解：$$\begin{gathered} 全微分存在的充分定理：偏导存在且连续\Rightarrow 可微 \\ {f}_y^{{}^{\prime }}(0,0)=\underset{y\to 0}{\lim }\frac{f(0,y)-f(0,0)}{y}=\underset{y\to 0}{\lim }\frac{f(0,y)-f(0,0)}{\sqrt{y^2+0}}\frac{\sqrt{y^2+0}}{y}=0 \\ 同理可得：f_x^{{}^{\prime }}(0,0)=0\Rightarrow f(x,y)处可微 \\ 由可微偏导数必存在可知： \\ 取f(x,y)=x+y，函数f(x,y)在(0,0)处可微 \\ \underset{(x,y)\to (0,0)}{\lim }\frac{x+y}{\sqrt{x^2+y^2}} \\ (x,y)沿着y=kx趋向于(0,0)时： \\ \underset{(x,y)\to (0,0)}{\lim }\frac{x+y}{\sqrt{x^2+y^2}}=\frac{1+k}{\sqrt{1+k^2}} \\ 在k取不同值时没有唯一常数，故极限不存在 \\ 故：\underset{(x,y)\to (0,0)}{\lim }\frac{f(x,y)-f(0,0)}{\sqrt{x^2+y^2}}=0不是必要条件 \\ \underset{(x,y)\to (0,0)}{\lim }\frac{f(x,y)-f(0,0)}{\sqrt{x^2+y^2}}=0是f(x,y)在点(0,0)处充分非必要条件，选A \end{gathered}$$

练习4：函数$f(x,y)=\{\begin{array}{l}(x^2+y^2)\sin \frac{1}{x^2+y^2},x^2+y^2\ne 0\\ \\ 0,x^2+y^2=0\end{array}$在$(0,0)$点是否可微？
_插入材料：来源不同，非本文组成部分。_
/-- A decoded part is placed in the background ranges of a cluster that waits (table "Job part layout"). -/
def placePart (k : Nat) (j : RcJob) (q : Nat) (d : DdPar) (s : State) : State :=
  let e := clEntry s k
  let gw := groupSize s j.c
  let p0 := gw * q
  let n := Nat.min gw ((carrierOf s j.c).nprb - p0)
  let distinct := (j.slots.map (fun p => p.2)).eraseDups
  let x0 := 128 * e.bgxFirst
  let u (i v : Nat) : Nat × BitVec 48 × Bool := (x0 + i, BitVec.ofNat 48 v, false)
  let desc := [u 0 (stampOfLin j.lin).toNat, u 1 j.c, u 2 q, u 3 p0, u 4 n, u 5 distinct.length]
    ++ (List.range 64).map (fun l => u (64 + l) (match j.slots.find? (fun p => p.1 == l) with
      | some p => distinct.idxOf p.2
      | none => 0xFFFFFFFF))
  let s := placeCells k false desc s
  let s := distinct.zipIdx.foldl (fun s v =>
    let a := d.wstore + v.1 * d.wslotBytes + 64 + q * d.wgBytes
    let r := regionRead 0 0xB 0 5 a d.wgBytes s
    let first := x0 + 128 + v.2 * (d.wgBytes / 8)
    placeCells k false ((List.range (d.wgBytes / 8)).map (fun i =>
      (first + i, BitVec.ofNat 48 (leAt r.1 (8 * i) 6), bitN (leAt r.1 (8 * i + 6) 1) 0))) r.2) s
  let y0 := 128 * e.bgyFirst
  let s := (List.range n).foldl (fun s pj => (List.range 16).foldl (fun s g =>
    let b := jobBlock s j.c (p0 + pj) g j.lin
    let s := match b.2 with
      | some code => count 0x806 0 (countCx code s)
      | none => s
    placeCells k true (b.1.zipIdx.flatMap (fun x => blockCells (y0 + 13 * (256 * pj + 16 * g + x.2)) x.1)) s) s) s
  let upd (x : RcJob) : RcJob :=
    if x.c == j.c && x.lin == j.lin && x.host == j.host then
      { x with todo := x.todo.filter (fun p => p.1 != q), open_ := x.open_ + 1 } else x
  let s := { s with dd := { s.dd with jobs := s.dd.jobs.map upd } }
  clSet k { clOf s k with jwait := false, part := some ⟨j.c, j.lin, j.host, q⟩ } s

/-- The job engine places the next part of a cluster that waits in JWAIT, once the flacon is retained. -/
def jobPartPlaced (k : Nat) (s : State) : State :=
  match ddPar s, nextPart s k with
  | some d, some (j, q) =>
    if (clOf s k).jwait && hbmServes s && !isFenced s 7 0 && isRetained s j.lin then placePart k j q d s else s
  | _, _ => s

def execJobPartPlaced (k : Fin 96) (s : State) : Host.Outcome State Fault Refusal := .next (jobPartPlaced k.val s)

def execJwait (k : Fin 96) (bg : Bool) (w : AeW) (s : State) : Host.Outcome State Fault Refusal :=
  .next (aeExec 0x2C k.val bg w noAccess ⟨[], none, [], none, 1⟩
    (fun j s => if bg then clSet j { clOf s j with jwait := true } s else s) advancePc s)

/-- Bytes of a frequency block that 13 cells hold. -/
def cellsBlock (k first : Nat) (s : State) : List Byte × State :=
  let r := (List.range 13).foldl (fun (a : List Nat × State) i =>
    let c := cellDeliver k true true (first + i) a.2
    (a.1 ++ [c.1.word.toNat + (if c.1.miss then 2 ^ 48 else 0)], c.2)) ([], s)
  let h := r.1.getD 0 0
  (fblockBytes ⟨bits h 47 44, bitN h 43 || bitN h 48, bits h 8 0, (r.1.drop 1).map cplxOf⟩, r.2)

/-- A job changes. -/
def jobUpdate (c lin : Nat) (host : Bool) (f : RcJob → RcJob) (s : State) : State :=
  { s with dd := { s.dd with jobs := s.dd.jobs.map (fun j => if j.c == c && j.lin == lin && j.host == host then f j else j) } }

/-- A part is handed back with success: its result blocks go to the result ring, or to the host job. -/
def partResults (k : Nat) (p : Part) (j : RcJob) (d : DdPar) (s : State) : State :=
  let gw := groupSize s p.jobC
  let p0 := gw * p.q
  let nprb := (carrierOf s p.jobC).nprb
  let n := Nat.min gw (nprb - p0)
  let y0 := 128 * (clEntry s k).bgyFirst
  let ring := d.resultBase.getD p.jobC 0 + p.jobLin % beatMod % 2 ^ d.resultLog2 * (64 * nprb * 80)
  j.slots.zipIdx.foldl (fun s x => (List.range n).foldl (fun s i =>
    let r := cellsBlock k (y0 + 13 * (x.2 * n + i)) s
    if p.host then
      jobUpdate p.jobC p.jobLin true (fun j => { j with out := FMap.set j.out (512 * x.1.1 + p0 + i) r.1 }) r.2
    else resWrite (ring + 80 * (nprb * x.1.1 + p0 + i)) r.1 r.2) s) s

/-- JDONE with a result code. -/
def jobDone (k code : Nat) (s : State) : State :=
  let c := clOf s k
  match c.part, ddPar s with
  | some p, some d =>
    let s := clSet k { c with part := none } s
    match s.dd.jobs.find? (fun j => j.c == p.jobC && j.lin == p.jobLin && j.host == p.host) with
    | none => s
    | some j =>
      if j.st != .running then s
      else if code ≠ 0 then
        jobUpdate p.jobC p.jobLin p.host (fun j => { j with st := .failed, todo := [], open_ := j.open_ - 1 }) s
      else
        jobUpdate p.jobC p.jobLin p.host (fun j =>
          let o := j.open_ - 1
          { j with open_ := o, st := if o = 0 && j.todo.isEmpty then .done else j.st }) (partResults k p j d s)
  | _, _ => clSet k { c with part := none } s

def execJdone (k : Fin 96) (bg : Bool) (w : AeW) (s : State) : Host.Outcome State Fault Refusal :=
  .next (aeExec 0x2D k.val bg w noAccess ⟨[], none, [], none, 1⟩
    (fun j s => if bg then jobDone j (immBits w 3 0) s else s) advancePc s)

/-! ## Suspension (R178) -/

/-- FRM requests suspension of a background program. -/
def bgSuspendRequest (k : Nat) (s : State) : State :=
  if (clEntry s k).bgEn && !(clOf s k).suspended then clSet k { clOf s k with suspReq := true } s else s

def execBgSuspendRequest (k : Fin 96) (s : State) : Host.Outcome State Fault Refusal := .next (bgSuspendRequest k.val s)

/-- The background of a cluster is at an interruptible point. -/
def interruptible (c : Cluster) : Bool := c.jwait || (c.bg.rep.isNone && (c.bg.loops.isEmpty || c.bg.iterEnd))

/-- The background stops at an interruptible point; its registers are saved with it. -/
def bgSuspend (k : Nat) (s : State) : State :=
  let c := clOf s k
  if c.suspReq && !c.suspended && interruptible c then count 0x405 k (clSet k { c with suspended := true, suspReq := false } s)
  else s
解：$$\begin{gathered} 由全微分存在的充分定理可知：（0，0）处偏导存在且偏导在（0，0）连续 \\ 由偏导定义可知：f_y^{{}^{\prime }}(0,0)=\underset{y\to 0}{\lim }\frac{f(0,y)-f(0,0)}{y}=\underset{y\to 0}{\lim }\frac{y^2\sin \frac{1}{y^2}}{y}=0(无穷小与有界函数积为无穷小) \\ 同理可得：f_x^{{}^{\prime }}(0,0)=0，综上可得：f(x,y)在(0,0)点可微 \end{gathered}$$

复合函数的偏导数与全微分

复合函数求导法则

多元函数与一元函数的复合 如果函数$u=\phi (t),v=\psi (t)$都在点$t$可导，函数$z=f(u,v)$在对应点$(u,v)$具有连续一阶偏导数，则复合函数$z=f(\phi (t),\psi (t))$在点$t$可导，且$$\frac{dz}{dt}=\frac{dz}{du}\frac{du}{dt}+\frac{dz}{dv}\frac{dv}{dt}$$

函数$z=f(\phi (t),\psi (t))$仅是$t$的一元函数，这里的$\frac{dz}{dt}$称为全导数

多元函数与多元函数的复合

如果函数$u=\phi (x,y),v=\psi (x,y)$都在点$(x,y)$可导，函数$z=f(u,v)$在对应点$(u,v)$具有连续一阶偏导数，则复合函数$z=f(\phi (x,y),\psi (x,y))$在点$(x,y)$对$x,y$的偏导数，且$$\begin{gathered} \frac{\partial z}{\partial x}=\frac{\partial z}{\partial u}\frac{\partial u}{\partial x}+\frac{\partial z}{\partial v}\frac{\partial v}{\partial x} \\ \frac{\partial z}{\partial y}=\frac{\partial z}{\partial u}\frac{\partial u}{\partial y}+\frac{\partial z}{\partial v}\frac{\partial v}{\partial y} \end{gathered}$$

练习1：设$z=f(xy,x^2-y^2)$，其中$f$可微，$\frac{\partial z}{\partial x}=$?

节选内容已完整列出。